▶ **Instructions for the task**
Once you find the line with "(List.range 256).filter fun p" in the data that follows, repeat it and every line after it exactly, through the line with "let f := fun".

Stored data entries
-------
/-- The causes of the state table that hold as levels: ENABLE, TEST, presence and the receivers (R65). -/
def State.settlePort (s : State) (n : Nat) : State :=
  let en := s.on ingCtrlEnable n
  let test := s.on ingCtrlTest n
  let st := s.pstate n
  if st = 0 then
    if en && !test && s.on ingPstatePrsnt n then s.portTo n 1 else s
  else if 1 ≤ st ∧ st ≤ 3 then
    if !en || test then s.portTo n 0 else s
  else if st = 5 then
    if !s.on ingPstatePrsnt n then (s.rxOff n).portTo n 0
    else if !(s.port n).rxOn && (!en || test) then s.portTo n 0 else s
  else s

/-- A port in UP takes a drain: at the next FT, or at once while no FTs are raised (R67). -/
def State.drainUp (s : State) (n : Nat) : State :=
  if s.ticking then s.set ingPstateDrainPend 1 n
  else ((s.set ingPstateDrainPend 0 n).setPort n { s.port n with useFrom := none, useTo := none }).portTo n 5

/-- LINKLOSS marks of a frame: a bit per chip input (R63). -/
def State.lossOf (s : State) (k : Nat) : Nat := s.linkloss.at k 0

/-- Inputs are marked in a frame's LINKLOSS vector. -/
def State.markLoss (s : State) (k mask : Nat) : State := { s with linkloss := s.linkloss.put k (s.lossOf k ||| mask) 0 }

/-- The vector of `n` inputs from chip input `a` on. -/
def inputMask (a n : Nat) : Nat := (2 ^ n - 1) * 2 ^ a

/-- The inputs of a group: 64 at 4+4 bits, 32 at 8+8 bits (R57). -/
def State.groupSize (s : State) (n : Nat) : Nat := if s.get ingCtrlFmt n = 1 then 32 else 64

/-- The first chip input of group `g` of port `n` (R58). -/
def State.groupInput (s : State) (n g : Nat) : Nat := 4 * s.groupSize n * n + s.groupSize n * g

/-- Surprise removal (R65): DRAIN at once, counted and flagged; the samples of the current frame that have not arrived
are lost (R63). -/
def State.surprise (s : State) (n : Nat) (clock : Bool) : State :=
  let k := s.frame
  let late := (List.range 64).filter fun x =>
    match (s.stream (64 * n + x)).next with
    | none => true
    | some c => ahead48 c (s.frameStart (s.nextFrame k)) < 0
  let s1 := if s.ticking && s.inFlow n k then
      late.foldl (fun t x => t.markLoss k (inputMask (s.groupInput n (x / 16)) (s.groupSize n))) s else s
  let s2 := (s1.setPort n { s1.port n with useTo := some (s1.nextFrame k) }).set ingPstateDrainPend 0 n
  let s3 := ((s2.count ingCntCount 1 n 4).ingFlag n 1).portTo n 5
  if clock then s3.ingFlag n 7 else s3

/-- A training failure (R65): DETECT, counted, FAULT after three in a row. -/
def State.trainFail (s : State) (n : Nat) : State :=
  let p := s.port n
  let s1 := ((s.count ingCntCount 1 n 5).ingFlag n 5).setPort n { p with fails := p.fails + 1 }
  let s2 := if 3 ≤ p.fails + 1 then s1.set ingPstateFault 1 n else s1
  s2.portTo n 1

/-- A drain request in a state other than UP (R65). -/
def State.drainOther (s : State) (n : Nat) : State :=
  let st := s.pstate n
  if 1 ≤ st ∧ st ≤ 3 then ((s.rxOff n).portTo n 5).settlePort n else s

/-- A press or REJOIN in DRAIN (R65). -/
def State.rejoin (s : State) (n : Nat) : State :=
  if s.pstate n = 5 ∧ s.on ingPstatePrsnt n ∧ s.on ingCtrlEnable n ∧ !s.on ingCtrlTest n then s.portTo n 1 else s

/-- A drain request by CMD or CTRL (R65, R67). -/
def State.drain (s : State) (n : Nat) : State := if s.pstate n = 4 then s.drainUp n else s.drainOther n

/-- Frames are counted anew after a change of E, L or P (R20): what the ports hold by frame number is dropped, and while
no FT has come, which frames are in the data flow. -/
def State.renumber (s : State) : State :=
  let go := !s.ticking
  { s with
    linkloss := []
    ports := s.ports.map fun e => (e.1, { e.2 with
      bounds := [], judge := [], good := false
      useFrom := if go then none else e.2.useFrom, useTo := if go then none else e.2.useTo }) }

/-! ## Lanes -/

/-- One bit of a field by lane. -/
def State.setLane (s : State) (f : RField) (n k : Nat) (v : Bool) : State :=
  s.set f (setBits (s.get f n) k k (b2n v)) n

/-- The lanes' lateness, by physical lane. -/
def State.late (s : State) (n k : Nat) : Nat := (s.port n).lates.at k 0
-------
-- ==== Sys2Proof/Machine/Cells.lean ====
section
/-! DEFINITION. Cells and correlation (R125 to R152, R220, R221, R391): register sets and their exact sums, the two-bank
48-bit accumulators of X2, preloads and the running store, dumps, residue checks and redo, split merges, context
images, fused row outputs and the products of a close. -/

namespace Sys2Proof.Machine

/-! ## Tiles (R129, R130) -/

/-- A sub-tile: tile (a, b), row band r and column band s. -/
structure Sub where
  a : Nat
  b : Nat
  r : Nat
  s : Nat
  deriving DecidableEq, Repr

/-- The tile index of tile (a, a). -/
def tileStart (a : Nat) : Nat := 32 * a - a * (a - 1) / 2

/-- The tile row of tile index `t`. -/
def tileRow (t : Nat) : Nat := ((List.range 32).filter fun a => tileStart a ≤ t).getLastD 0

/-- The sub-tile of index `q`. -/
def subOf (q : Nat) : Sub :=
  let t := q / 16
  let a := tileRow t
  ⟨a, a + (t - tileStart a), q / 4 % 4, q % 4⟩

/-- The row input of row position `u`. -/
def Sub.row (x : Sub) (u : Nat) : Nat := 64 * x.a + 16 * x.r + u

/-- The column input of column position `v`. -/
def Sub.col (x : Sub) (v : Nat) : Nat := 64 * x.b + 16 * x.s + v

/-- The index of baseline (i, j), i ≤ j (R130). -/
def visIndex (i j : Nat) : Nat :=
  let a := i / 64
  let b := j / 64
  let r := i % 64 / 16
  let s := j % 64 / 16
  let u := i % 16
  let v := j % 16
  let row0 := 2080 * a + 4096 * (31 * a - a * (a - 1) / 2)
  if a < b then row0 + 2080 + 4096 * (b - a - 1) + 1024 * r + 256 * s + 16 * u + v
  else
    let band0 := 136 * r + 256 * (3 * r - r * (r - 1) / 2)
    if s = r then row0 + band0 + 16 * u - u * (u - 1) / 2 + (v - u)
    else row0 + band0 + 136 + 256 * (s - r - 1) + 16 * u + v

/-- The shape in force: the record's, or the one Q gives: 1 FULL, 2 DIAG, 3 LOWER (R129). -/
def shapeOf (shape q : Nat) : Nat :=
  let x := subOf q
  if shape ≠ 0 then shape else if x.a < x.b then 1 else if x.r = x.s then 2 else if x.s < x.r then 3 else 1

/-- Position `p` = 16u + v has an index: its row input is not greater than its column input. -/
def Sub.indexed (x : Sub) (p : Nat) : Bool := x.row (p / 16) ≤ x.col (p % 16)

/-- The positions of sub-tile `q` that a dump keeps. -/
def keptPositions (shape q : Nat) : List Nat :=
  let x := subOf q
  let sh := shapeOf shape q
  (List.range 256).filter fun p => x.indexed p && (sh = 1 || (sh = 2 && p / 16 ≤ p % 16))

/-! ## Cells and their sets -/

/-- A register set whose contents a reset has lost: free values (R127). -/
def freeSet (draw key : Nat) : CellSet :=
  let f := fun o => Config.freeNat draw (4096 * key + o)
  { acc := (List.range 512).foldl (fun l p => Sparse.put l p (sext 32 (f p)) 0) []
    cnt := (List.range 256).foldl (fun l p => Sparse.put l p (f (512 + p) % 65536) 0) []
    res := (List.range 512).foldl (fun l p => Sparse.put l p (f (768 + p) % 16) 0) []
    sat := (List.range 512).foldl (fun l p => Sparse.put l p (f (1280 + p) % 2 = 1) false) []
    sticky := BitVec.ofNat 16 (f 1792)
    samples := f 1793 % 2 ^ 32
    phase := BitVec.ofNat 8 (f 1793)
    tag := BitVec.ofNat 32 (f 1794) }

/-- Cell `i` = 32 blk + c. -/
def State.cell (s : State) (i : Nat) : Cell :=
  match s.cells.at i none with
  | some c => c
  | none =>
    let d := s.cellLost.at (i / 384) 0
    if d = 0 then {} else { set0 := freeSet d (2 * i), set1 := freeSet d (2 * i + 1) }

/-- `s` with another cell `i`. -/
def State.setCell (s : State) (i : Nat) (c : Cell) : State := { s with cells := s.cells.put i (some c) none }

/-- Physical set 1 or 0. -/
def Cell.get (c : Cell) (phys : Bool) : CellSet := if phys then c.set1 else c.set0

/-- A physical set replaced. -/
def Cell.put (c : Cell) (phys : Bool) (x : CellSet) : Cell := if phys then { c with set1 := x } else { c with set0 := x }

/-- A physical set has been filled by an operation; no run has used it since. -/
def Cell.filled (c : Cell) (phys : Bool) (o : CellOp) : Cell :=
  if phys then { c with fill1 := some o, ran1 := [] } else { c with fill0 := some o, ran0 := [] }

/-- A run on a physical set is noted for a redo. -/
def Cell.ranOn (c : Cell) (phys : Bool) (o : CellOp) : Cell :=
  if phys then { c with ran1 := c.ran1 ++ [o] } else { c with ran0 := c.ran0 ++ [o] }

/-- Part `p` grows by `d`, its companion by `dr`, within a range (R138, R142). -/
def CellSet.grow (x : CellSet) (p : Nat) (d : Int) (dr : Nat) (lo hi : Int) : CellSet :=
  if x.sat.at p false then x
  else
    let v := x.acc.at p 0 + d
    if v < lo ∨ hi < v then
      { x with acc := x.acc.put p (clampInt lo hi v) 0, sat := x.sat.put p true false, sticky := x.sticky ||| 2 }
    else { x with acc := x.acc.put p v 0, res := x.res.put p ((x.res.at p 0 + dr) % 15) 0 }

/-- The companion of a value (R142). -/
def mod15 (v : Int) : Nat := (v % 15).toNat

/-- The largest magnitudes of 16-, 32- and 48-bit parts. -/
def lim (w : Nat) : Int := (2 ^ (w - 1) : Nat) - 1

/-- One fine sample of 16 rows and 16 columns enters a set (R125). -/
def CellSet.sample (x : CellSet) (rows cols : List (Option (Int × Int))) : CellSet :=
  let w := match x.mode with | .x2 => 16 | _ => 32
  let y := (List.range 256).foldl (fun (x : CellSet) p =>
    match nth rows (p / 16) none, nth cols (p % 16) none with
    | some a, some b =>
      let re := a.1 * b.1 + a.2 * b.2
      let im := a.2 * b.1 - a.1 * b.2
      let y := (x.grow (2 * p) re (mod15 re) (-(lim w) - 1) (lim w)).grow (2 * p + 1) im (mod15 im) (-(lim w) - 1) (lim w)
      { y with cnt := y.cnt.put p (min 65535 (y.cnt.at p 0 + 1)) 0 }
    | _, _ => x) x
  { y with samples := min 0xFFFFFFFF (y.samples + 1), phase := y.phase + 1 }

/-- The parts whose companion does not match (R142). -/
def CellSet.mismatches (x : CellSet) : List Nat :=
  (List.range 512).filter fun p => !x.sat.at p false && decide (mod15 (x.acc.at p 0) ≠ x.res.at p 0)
-------
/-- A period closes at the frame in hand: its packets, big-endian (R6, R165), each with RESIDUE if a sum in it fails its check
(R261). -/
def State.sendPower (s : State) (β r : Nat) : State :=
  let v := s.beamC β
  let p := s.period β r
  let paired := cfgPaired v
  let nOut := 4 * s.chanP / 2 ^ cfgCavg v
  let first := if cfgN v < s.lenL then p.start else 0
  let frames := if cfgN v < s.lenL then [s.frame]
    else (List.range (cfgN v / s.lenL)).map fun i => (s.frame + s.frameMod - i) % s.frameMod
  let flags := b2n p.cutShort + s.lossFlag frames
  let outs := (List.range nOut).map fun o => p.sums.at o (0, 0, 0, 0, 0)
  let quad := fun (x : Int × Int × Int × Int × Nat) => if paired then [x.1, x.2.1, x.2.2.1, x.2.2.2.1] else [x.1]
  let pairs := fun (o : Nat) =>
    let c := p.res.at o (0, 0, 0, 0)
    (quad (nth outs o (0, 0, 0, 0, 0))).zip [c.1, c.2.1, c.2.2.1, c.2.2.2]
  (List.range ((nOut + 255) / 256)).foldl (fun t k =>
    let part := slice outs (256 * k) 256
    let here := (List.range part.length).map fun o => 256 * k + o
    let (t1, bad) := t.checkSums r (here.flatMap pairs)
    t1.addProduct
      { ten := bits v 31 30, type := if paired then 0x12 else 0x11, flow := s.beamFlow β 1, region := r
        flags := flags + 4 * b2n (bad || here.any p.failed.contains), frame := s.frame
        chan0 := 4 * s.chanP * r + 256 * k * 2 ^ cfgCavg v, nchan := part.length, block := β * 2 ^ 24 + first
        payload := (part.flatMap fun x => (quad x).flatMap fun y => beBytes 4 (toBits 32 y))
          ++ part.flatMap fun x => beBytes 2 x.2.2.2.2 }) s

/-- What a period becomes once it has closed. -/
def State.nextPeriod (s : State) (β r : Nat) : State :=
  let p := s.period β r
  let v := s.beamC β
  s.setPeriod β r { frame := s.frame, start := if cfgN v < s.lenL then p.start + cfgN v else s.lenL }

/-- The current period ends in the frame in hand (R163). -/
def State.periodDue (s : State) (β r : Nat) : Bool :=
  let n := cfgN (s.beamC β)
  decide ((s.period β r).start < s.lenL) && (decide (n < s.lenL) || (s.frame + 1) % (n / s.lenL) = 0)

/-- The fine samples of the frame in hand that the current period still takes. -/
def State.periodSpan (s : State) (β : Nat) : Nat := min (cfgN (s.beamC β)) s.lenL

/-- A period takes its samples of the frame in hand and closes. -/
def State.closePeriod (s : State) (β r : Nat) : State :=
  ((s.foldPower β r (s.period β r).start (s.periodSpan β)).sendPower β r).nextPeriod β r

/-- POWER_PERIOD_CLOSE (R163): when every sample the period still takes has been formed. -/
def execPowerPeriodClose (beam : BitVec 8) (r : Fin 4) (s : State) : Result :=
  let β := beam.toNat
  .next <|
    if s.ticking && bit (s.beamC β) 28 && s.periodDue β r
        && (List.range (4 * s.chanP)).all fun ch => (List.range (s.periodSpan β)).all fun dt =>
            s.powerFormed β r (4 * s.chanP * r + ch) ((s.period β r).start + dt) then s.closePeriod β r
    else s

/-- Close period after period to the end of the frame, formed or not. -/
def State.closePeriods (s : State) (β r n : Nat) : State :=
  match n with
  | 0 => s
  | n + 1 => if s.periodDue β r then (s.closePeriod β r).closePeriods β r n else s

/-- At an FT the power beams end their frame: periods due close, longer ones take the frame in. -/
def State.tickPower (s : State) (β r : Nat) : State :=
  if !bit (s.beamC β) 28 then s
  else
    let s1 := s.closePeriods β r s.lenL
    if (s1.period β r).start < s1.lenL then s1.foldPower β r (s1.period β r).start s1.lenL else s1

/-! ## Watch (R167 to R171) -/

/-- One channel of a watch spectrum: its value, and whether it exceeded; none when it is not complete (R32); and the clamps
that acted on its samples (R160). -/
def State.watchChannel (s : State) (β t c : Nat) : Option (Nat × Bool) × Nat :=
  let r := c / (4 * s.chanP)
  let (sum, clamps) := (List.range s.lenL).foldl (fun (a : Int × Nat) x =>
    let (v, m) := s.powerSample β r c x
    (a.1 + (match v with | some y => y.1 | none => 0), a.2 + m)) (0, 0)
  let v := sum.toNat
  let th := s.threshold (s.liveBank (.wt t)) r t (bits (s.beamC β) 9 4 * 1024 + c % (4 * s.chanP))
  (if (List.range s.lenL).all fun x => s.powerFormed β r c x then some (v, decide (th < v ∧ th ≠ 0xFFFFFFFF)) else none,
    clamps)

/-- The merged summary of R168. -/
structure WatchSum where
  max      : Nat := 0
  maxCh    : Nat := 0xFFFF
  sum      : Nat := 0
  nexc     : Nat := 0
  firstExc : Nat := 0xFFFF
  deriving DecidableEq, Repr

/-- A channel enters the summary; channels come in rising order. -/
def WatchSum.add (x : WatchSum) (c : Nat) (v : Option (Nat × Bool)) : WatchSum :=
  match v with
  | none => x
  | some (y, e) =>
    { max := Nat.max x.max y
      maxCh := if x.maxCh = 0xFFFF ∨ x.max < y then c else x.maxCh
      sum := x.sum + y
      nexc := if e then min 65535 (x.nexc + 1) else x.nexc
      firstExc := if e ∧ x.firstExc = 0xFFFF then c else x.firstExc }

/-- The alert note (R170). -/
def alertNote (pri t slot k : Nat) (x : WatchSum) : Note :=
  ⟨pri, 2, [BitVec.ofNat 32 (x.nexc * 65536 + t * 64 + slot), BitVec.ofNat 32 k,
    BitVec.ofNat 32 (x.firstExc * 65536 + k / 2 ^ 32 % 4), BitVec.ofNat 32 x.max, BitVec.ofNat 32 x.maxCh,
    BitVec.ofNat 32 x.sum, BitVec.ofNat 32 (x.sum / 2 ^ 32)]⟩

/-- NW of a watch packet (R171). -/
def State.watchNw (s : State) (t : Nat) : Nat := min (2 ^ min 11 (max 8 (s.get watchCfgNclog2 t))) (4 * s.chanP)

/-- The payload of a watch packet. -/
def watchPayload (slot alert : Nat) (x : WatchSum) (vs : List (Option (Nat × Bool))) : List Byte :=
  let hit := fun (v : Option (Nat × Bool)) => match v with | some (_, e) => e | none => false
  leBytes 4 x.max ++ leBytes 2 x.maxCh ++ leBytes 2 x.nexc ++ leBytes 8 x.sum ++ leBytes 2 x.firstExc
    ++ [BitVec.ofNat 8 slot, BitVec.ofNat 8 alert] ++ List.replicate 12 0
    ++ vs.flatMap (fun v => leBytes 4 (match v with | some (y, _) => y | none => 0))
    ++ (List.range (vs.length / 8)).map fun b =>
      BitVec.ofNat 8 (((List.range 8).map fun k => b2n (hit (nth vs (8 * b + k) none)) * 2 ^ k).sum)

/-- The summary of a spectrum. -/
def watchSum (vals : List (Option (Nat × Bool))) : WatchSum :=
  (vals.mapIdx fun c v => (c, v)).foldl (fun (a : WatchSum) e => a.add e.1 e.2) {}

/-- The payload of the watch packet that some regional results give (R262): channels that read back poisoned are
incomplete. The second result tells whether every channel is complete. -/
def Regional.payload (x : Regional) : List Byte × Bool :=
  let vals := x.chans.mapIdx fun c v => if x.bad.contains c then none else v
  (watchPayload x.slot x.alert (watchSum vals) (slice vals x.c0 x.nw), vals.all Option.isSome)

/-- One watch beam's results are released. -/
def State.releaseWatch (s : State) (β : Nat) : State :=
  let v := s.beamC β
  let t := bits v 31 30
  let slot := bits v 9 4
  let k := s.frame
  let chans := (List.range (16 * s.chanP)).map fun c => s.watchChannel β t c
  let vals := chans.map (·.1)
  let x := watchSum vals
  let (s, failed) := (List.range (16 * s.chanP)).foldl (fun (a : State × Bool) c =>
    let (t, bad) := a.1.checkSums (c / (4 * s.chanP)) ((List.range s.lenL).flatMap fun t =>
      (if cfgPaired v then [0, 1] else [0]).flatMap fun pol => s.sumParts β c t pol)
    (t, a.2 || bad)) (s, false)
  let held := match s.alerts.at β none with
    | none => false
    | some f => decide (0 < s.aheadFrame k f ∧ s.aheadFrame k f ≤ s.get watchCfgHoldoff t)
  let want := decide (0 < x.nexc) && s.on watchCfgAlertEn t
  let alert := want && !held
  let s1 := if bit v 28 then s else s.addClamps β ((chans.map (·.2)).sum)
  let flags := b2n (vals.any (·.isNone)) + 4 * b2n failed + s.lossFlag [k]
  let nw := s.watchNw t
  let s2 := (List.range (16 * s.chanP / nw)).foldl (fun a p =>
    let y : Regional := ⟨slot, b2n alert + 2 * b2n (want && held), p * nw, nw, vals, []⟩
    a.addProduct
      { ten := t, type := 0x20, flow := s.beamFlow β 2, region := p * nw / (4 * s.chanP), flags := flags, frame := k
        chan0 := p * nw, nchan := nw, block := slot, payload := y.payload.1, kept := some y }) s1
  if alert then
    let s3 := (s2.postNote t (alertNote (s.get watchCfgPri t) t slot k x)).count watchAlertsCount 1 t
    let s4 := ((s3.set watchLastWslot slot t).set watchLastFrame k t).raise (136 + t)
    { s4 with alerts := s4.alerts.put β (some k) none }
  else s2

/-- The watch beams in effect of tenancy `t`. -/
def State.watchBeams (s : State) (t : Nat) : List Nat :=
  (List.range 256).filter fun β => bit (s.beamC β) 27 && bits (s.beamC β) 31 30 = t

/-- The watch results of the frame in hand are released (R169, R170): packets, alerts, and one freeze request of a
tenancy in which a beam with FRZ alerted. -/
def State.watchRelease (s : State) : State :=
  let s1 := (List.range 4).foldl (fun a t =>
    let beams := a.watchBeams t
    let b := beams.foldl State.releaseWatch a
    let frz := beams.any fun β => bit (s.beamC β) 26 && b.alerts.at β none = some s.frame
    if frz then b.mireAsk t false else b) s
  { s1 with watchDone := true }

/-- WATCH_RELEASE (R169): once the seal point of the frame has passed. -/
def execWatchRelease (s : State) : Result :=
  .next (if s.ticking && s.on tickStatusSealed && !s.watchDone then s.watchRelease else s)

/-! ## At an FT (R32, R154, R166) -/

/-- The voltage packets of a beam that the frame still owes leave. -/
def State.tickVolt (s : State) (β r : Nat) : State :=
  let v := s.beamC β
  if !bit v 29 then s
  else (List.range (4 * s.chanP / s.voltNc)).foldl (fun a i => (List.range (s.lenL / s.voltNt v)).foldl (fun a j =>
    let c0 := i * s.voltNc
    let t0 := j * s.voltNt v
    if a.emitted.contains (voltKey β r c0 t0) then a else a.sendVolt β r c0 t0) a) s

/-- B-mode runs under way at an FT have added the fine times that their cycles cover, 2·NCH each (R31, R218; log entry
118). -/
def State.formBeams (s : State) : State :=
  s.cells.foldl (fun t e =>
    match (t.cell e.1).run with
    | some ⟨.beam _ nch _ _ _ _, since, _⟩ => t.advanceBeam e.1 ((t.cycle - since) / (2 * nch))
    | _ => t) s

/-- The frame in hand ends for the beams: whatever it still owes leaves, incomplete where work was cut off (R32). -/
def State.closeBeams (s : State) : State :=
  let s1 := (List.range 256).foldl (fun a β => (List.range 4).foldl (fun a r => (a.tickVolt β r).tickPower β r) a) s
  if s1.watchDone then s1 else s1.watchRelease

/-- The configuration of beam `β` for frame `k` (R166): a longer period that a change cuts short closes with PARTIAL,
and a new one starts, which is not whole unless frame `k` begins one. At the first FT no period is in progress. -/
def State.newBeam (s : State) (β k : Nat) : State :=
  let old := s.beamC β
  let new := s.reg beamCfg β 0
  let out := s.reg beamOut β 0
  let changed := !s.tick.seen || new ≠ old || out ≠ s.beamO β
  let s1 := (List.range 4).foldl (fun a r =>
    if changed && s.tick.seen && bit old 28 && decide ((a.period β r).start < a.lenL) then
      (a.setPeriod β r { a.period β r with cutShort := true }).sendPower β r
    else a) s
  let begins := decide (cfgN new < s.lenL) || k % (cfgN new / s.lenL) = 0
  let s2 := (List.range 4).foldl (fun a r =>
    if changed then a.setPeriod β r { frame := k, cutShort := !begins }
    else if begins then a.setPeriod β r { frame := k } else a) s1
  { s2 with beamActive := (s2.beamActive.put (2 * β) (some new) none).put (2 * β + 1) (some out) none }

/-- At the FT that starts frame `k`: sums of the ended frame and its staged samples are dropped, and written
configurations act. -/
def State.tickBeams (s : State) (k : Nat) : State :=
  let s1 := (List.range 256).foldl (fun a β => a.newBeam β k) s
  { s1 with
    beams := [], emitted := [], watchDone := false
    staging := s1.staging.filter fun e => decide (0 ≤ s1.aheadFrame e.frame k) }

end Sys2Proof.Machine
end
-------
▶ **Answer to this exercise**
  (List.range 256).filter fun p => x.indexed p && (sh = 1 || (sh = 2 && p / 16 ≤ p % 16))

/-! ## Cells and their sets -/

/-- A register set whose contents a reset has lost: free values (R127). -/
def freeSet (draw key : Nat) : CellSet :=
  let f := fun o => Config.freeNat draw (4096 * key + o)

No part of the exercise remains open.